Temporal architectural comparison:
In Temporal, you’d split this into a workflow (orchestration logic) and activities (LLM calls, tool execution). The workflow would be deterministic, and activities would handle side effects:
| Component | Temporal | Trigger.dev |
|---|---|---|
| Orchestration logic | Workflow function (deterministic, no side effects) | Task function (imperative, side effects allowed) |
| External API calls | Activity functions (separate registration, worker pools) | Direct async/await in task body |
| State management | Event history replay | Checkpoint serialization at await points |
| Code organization | Split across workflow/activity files, explicit registration | Single task function, implicit runtime handling |
| Failure recovery | Replay from event log | Resume from last checkpoint |
The Temporal version requires more boilerplate (activity definitions, worker registration) but provides stronger guarantees about determinism and replay. Trigger.dev collapses the workflow/activity distinction into a single task function, reducing setup time but removing replay guarantees.
When to Use Each
Choose Trigger.dev when:
- You want to write TypeScript background jobs without learning workflow semantics
- Your tasks are mostly linear with occasional branching (agent loops, data pipelines)
- You need fast iteration and don’t want to run infrastructure
- Container-level isolation matters for security or multi-tenancy
- Your team already knows async/await patterns and doesn’t want to learn event sourcing
Choose Temporal when:
- You need long-running workflows (days or weeks) with complex state machines
- You require exactly-once semantics with deterministic replay
- You want to version workflows and migrate running instances
- You need polyglot support (Go, Java, Python workers alongside TypeScript)
- You already run Kubernetes and can operate a Temporal cluster
For most agent tasks (research loops, content generation, API orchestration), Trigger.dev’s simpler model reduces cognitive load. For complex multi-agent systems with compensation logic and long-running coordination, Temporal’s guarantees justify the complexity.
Technical Verdict
Trigger.dev V2 trades Temporal’s deterministic replay for developer ergonomics. You get durable execution without event sourcing, automatic retries without activity boilerplate, and managed infrastructure without running a cluster.
Use Trigger.dev if:
- Your agent pauses at LLM API calls and tool invocations (natural checkpoint boundaries) and you prioritize time-to-first-task over replay guarantees
- You’re building a multi-tenant agent system where each customer’s tasks need container-level isolation for security
- Your failure modes are “retry with exponential backoff or alert a human” rather than “replay the exact sequence for audit compliance”
- You need to ship agent workflows in days (research loops, content pipelines, notification sequences) without infrastructure overhead
- Your tasks complete in minutes to hours, not days or weeks
Avoid Trigger.dev if:
- You need sub-second task invocation latency or fan-out to thousands of parallel tasks. Temporal’s worker pools handle high-throughput scenarios more efficiently than managed container orchestration.
- You require deterministic replay for regulatory compliance (financial transactions, healthcare workflows) or complex debugging scenarios where you must reproduce exact LLM responses
- You need to version long-running workflows (7-day research projects, month-long approval chains) and migrate instances in-flight without downtime
- Your team already operates Temporal infrastructure and knows the workflow/activity pattern (switching costs outweigh ergonomic gains)
- You need polyglot workers (Python for ML, Go for high-throughput data processing) alongside TypeScript orchestration
The core limitation is that you can’t replay arbitrary execution points or time-travel through workflow history.

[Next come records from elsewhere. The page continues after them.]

/-- The transmit arbiter (R184): a busy transmitter is left alone; an idle one takes the head of the first list that
is not empty, in the order replies, notices, responses, stream report; with invalid straps replies only (R187). The
bytes of the frames that it sends, the strapped station as their source (12.1). A REPLY (R156, 12.4): the request's
tag and kind, the codes of status and reason, the results, whose bytes are shown for the refusals and for every reply
of chapter 9 but those of the settings, the part status, the tables, READ-SLOT and READ-FILTER (where the bytes of a
refusal stand, and that the codes of a reason and of a resume state carry no presence flag, are the model's choices,
log entry 23; that the next sequence number past the last is carried as 0, log entry 46). A manifest entry is laid out
as 12.4 says. A SLOT_RESP (R197, 12.2): slot, tag, status class, code, the classification's presence flags, entry
index, defect class and action, and the payload with its length; of the part's own, status class 4, a part code and
zeros. A NOTICE carries its source as it stands (R180, 12.5); a STREAM frame its number, its count and 30 bytes for
each slot (12.5). -/
def Obligations.ArbiterOrder : Prop :=
  (∀ u : State,
     (∀ f, u.port.transmitting = some f → arbitrate u = u)
       ∧ (u.port.transmitting = none →
           (∀ r rest, u.port.replies = r :: rest →
               arbitrate u = { u with port := { u.port with replies := rest, transmitting := some (replyFrame u r) } })
             ∧ (u.port.replies = [] → stationOf u.store.straps < 4 → arbitrate u = u)
             ∧ (u.port.replies = [] → 4 ≤ stationOf u.store.straps →
                 (∀ src rest, u.notices.queue = src :: rest →
                     (arbitrate u).port = { u.port with transmitting := some (noticeFrame { u with notices.queue := rest } src) }
                       ∧ noticeStateOf (arbitrate u) src = .announced
                       ∧ KeepsButSlots [.transmitter, .partSet, .noticeQueue] u (arbitrate u)
                       ∧ (src = .part ∨ u.notices.partState ≠ .lost → (arbitrate u).notices.queue = rest)
                       ∧ (src ≠ .part → u.notices.partState = .lost → rest.length < 32 →
                           (arbitrate u).notices.queue = rest ++ [.part] ∧ (arbitrate u).notices.partState = .queued))
                   ∧ (u.notices.queue = [] →
                       (∀ r rest, u.port.responses = r :: rest →
                           arbitrate u
                             = { u with port := { u.port with responses := rest, transmitting := some (responseFrame u r) } })
                         ∧ (u.port.responses = [] →
                             (∀ r, u.port.stream = some r →
                                 arbitrate u
                                   = { u with port := { u.port with stream := none, transmitting := some (streamFrame u r) } })
                               ∧ (u.port.stream = none → arbitrate u = u))))))
    ∧ (∀ (s : State) (f : RackFrame),
         let station : Byte := BitVec.ofNat 8 (stationOf s.store.straps)
         let report : Byte := BitVec.ofNat 8 s.store.settings.reportStation
         let byte (x : Nat) : Byte := BitVec.ofNat 8 x
         let word (x : Nat) : Bytes := [byte x, byte (x / 256)]
         let long (x : Nat) : Bytes := [byte x, byte (x / 256), byte (x / 256 / 256), byte (x / 256 / 256 / 256)]
         let bit (i : Nat) (b : Bool) : Nat := if b then 2 ^ i else 0
         let stateCode (st : SlotState) : Byte :=
           match st with
           | .empty => 0
           | .settling => 1
           | .powerWait => 2
           | .identifying => 3
           | .unmatched => 4
           | .ready => 5
           | .calibrating => 6
           | .burning => 7
           | .recovering => 8
           | .grading => 9
           | .sortWait => 10
           | .parking => 11
           | .sorted => 12
         let metricCode (st : MetricState) : Nat :=
           match st with
           | .calibrating => 0
           | .clear => 1
           | .watch => 2
           | .fault => 3
         let imageCode (st : ImageState) : Byte :=
           match st with
           | .good => 0
           | .bad => 1
           | .writing => 2
         let reasonCode (r : Option QuarantineReason) : Byte :=
           match r with
           | none => 0
           | some .classified => 1
           | some .metricFault => 2
           | some .overdraw => 3
           | some .powerMismatch => 4
           | some .identityChanged => 5
           | some .noIdentity => 6
           | some .linkLost => 7
           | some .recoveryLimit => 8
           | some .requested => 9
         let name : Bytes :=
           [0x4E, 0x4F, 0x54, 0x41, 0x56, 0x45, 0x4C, 0x20, 0x34, 0x38, 0x30, 0x20, 0x20, 0x20, 0x20, 0x20]
         let metric (m : StreamMetric) : Bytes :=
           word (m.raw.getD 0) ++ long ((m.lastD.getD 0) % 256 ^ 4).toNat
             ++ [byte (metricCode m.state + bit 2 m.raw.isSome + bit 3 m.lastD.isSome + bit 4 m.evaluated)]
         (rackFrameBytes f
             = (let header := [f.kind, f.dest, f.source] ++ word f.payload.length
                header ++ f.payload ++ long (crc32 (header ++ f.payload)).toNat))
           ∧ (∀ r : Reply,
               let status : Byte :=
                 match r.status with
                 | .ok => 0
                 | .busy => 1
                 | .badRequest => 2
                 | .badSlot => 3
                 | .wrongState => 4
                 | .inUse => 5
                 | .tableRefused => 6
                 | .notFound => 7
                 | .strapInvalid => 8
               let reason : Byte :=
                 match r.reason with
                 | .none => 0
                 | .emptyPattern => 1
                 | .noProfile => 2
                 | .fieldRange => 3
                 | .standbyAboveReserve => 4
                 | .thresholds => 5
                 | .reservedClass => 6
                 | .rejectPosition => 7
                 | .capacityBelowFill => 8
               replyFrame s r = ⟨0x04, r.dest, station, [r.tag, r.kind, status, reason] ++ r.results.bytes⟩)
           ∧ (∀ before after, (Results.zeroed before none after).bytes = List.replicate (before + after) 0)
           ∧ (∀ before st after,
               (Results.zeroed before (some st) after).bytes
                 = List.replicate before 0 ++ [stateCode st] ++ List.replicate after 0)
           ∧ Results.empty.bytes = []
           ∧ (∀ at_ straps image saving report mode,
               (Results.discover at_ straps image saving report mode).bytes
                 = name
                   ++ [byte at_, straps, 48, imageCode image, if saving then 1 else 0, byte report,
                     if mode = .stream then 1 else 0])
           ∧ (∀ at_ straps image,
               (Results.discoverInvalid at_ straps image).bytes = name ++ [byte at_, straps, 0, imageCode image, 0, 0, 0])
           ∧ (∀ target sum, (Results.budget target sum).bytes = word target ++ word sum)
           ∧ (∀ st count, (Results.startTest st count).bytes = [stateCode st, byte count])
           ∧ (∀ st answered draining, (Results.endTest st answered draining).bytes = [stateCode st, byte answered, byte draining])
           ∧ (∀ metrics,
               (Results.rebase metrics).bytes
                 = metrics.flatMap fun m => [if m.1 then 1 else 0, byte m.2.1, byte (metricCode m.2.2)])
           ∧ (∀ taken r st, (Results.quarantine taken r st).bytes = [if taken then 1 else 0, reasonCode r, stateCode st])
           ∧ (∀ st back episodes, (Results.recoverStarted st (some back) episodes).bytes = [0, stateCode st, stateCode back, byte episodes])
           ∧ (∀ r st, (Results.recoverLimit r st).bytes = [1, reasonCode r, stateCode st])
           ∧ (∀ (i : Fin 16) st, (Results.rematch (some i) st).bytes = [1, byte i.val, stateCode st])
           ∧ (∀ st, (Results.rematch none st).bytes = [0, 0, stateCode st])
           ∧ (∀ generation fill, (Results.cartSwap generation fill).bytes = word generation ++ [byte fill])
           ∧ (∀ removed held lowest,
               (Results.retire removed held lowest).bytes
                 = [byte removed, byte held, if lowest.isSome then 1 else 0] ++ long (lowest.getD 0))
           ∧ (∀ entries more next,
               (Results.manifest entries more next).bytes
                 = [byte entries.length] ++ entries.flatMap ManifestEntry.bytes ++ [if more then 1 else 0] ++ long next)
           ∧ (∀ e : ManifestEntry,
               e.bytes
                 = long e.sequence ++ [byte e.slot.val] ++ e.serial.getD (List.replicate 20 0)
                   ++ [byte ((e.model.map Fin.val).getD 0), byte e.binSet.val, byte e.position.val] ++ word e.generation
                   ++ word e.score
                   ++ [byte
                       (bit 0 e.forced + bit 1 e.regraded + bit 2 e.fwMismatch + bit 3 e.shed + bit 4 e.finalIdMissing
                         + bit 5 e.serial.isSome + bit 6 e.model.isSome + bit 7 e.reason.isSome),
                     reasonCode e.reason])
           ∧ (∀ dest slot tag status code (c : Classification) (payload : Bytes),
               let statusCode : Byte :=
                 match status with
                 | .good => 0
                 | .recovered => 1
                 | .medium => 2
                 | .hardware => 3
                 | .aborted => 4
                 | .illegal => 5
               let actionCode : Byte :=
                 match c.action with
                 | .ignore => 0
                 | .count => 1
                 | .countNote => 2
                 | .quarantine => 3
               responseFrame s (.drive dest slot tag status code c payload)
                 = ⟨0x02, dest, station,
                     [slot, tag, statusCode] ++ word code.toNat
                       ++ [byte (bit 0 c.entry.isSome + bit 1 c.cls.isSome + 4), byte ((c.entry.map Fin.val).getD 0),
                         byte ((c.cls.map Fin.val).getD 0), actionCode]
                       ++ word payload.length ++ payload⟩)
           ∧ (∀ dest slot tag code,
               let value : Nat :=
                 match code with
                 | .badSlot => 0xF001
                 | .badTag => 0xF002
                 | .badCommand => 0xF003
                 | .notAccepting => 0xF004
                 | .tagInUse => 0xF005
                 | .spindleStopped => 0xF006
                 | .queueFull => 0xF007
                 | .timeout => 0xF008
                 | .recovery => 0xF009
                 | .driveReset => 0xF00A
                 | .endOfTest => 0xF00B
                 | .removed => 0xF00C
               responseFrame s (.partMade dest slot tag code)
                 = ⟨0x02, dest, station, [slot, tag, 4] ++ word value ++ [0, 0, 0, 0, 0, 0]⟩)
           ∧ (∀ n,
               noticeFrame s (.slot n)
                 = ⟨0x05, report, station, [slotByte n, stateCode (s.slot n).state] ++ word (s.slot n).events.toNat⟩)
           ∧ noticeFrame s .part
               = ⟨0x05, report, station,
                   [0xFF, s.notices.part, if s.notices.part.getLsbD 0 ∧ s.notices.cause = .requested then 1 else 0,
                     match s.power.supply with
                     | .normal => 0
                     | .warning => 1
                     | .restoring => 2,
                     byte s.notices.queue.length]⟩
           ∧ ∀ r : StreamReport,
               streamFrame s r
                 = ⟨0x06, byte r.dest, station,
                     word r.number ++ [byte r.records.length]
                       ++ r.records.flatMap fun v =>
                         [slotByte v.slot, stateCode v.state] ++ metric v.temp ++ metric v.curr ++ metric v.vibe
                           ++ metric v.defr⟩)
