-- ==== Sys2Proof/Tests/Slice0.lean ====
section
/-! SUPPORT. Tests. The smoke tests of WellFormed; the worked examples of the spec's own text, each named in its comment;
and, for each statement with hypotheses, a theorem that shows states and operands that meet them, clause by clause at the
boundary values. -/

namespace Sys2Proof.Tests

open Sys2Proof Sys2Proof.Machine

set_option Elab.async false

/-! ### Small states -/

/-- The reset state with slot 0 changed. -/
def slot0 (f : Slot → Slot) : State := modSlot 0 f State.reset

/-- A server command in flight with tag 3. -/
def flying (cls : CmdClass) : InFlight := ⟨3, cls, .server, false, 0, 1000, some 5, false⟩

/-- The part's own IDENTIFY in flight. -/
def ownIdentify : InFlight := ⟨31, .identify, .part, false, 0, 1000, none, false⟩

/-- A frame of a slot command queue. -/
def waiting (cls : CmdClass) : QueuedCmd := ⟨3, cls, [], 5⟩

/-- Slot 0 powered in a state, with an in-flight table. -/
def powered (st : SlotState) (table : List (Option InFlight)) : State :=
  slot0 fun x =>
    { x with state := st, lines.powered := true
             traffic.inFlight := Vector.ofFn fun k : Fin 4 => (table[k.val]?).getD none }

/-- The reset state with one request queued, from station 1 with tag 7. -/
def asked (kind : Byte) (operands : Bytes) (s : State := State.reset) : State :=
  { s with port.requests := [⟨1, 7, kind, operands⟩] }

/-- The request that `asked` queues. -/
def request (kind : Byte) (operands : Bytes) : QueuedRequest := ⟨1, 7, kind, operands⟩

theorem asked_serves (kind : Byte) (operands : Bytes) : Serves (asked kind operands) (request kind operands) [] kind :=
  ⟨rfl, rfl, rfl⟩

/-- A text field: characters, then spaces. -/
def text (width : Nat) (s : String) : Bytes :=
  (s.toList.map fun c => BitVec.ofNat 8 c.toNat) ++ List.replicate (width - s.length) 0x20

/-- TEMP thresholds of 06, "a chamber step on TEMP". -/
def stepThresholds : ThresholdSet := ⟨2, 6, 15, 40, 5, 3, 4, 3, 600, 0, 3, 30, 1⟩

/-- The model entry of index 3 of 03, "capture and flags", with the penalties of 08, "a score and a bin". -/
def model3 : ModelEntry :=
  { valid := true, pattern := text 40 "VT-4000*", firmwareCount := 2
    firmwarePlaces := [text 8 "FW0217", text 8 "FW0219"], minCapacity := some 7800000000, standby := 350, run := 650
    heavyIncrement := 400, profileCount := 3, profilePlaces := [⟨2, 1600, 9⟩, ⟨1, 1200, 15⟩, ⟨0, 900, 28⟩, ⟨0, 0, 0⟩]
    rundownCode := 15, calibrationCount := 16, shockPenalty := 25, reseedPenalty := 100, binSet := 0
    temp := stepThresholds, curr := stepThresholds, vibe := { stepThresholds with ts := 200 }, defr := stepThresholds
    refCount := 0 }

/-- The identity block of 03, "capture and flags". -/
def block3 : Bytes :=
  [1] ++ text 40 "VT-4000SX" ++ text 20 "      ZK8813420057Q1" ++ text 8 "FW0218" ++ putNum 6 7814037168 ++ putNum 2 9
    ++ putNum 2 (0x8000 + 1400) ++ putNum 1 2 ++ [1, 0, 0, 0, 2, 0, 0, 0] ++ List.replicate 40 0

/-- The record of the block of 03, "capture and flags". -/
def record3 : IdentityRecord :=
  { model := text 40 "VT-4000SX", serial := text 20 "      ZK8813420057Q1", firmware := text 8 "FW0218"
    capacity := 7814037168, security := ⟨true, false, false, true, false⟩, power := some 1400, extensions := [1, 2]
    lastOutcome := .ack }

If a task fails in a way that’s hard to reproduce (non-deterministic LLM output, race condition in tool execution), you inspect logs and checkpointed state rather than replaying the exact sequence. For agent builders focused on shipping fast and iterating on prompts and tool chains, this tradeoff is acceptable. For teams building regulated systems or debugging complex multi-agent coordination, Temporal’s replay model justifies the operational complexity.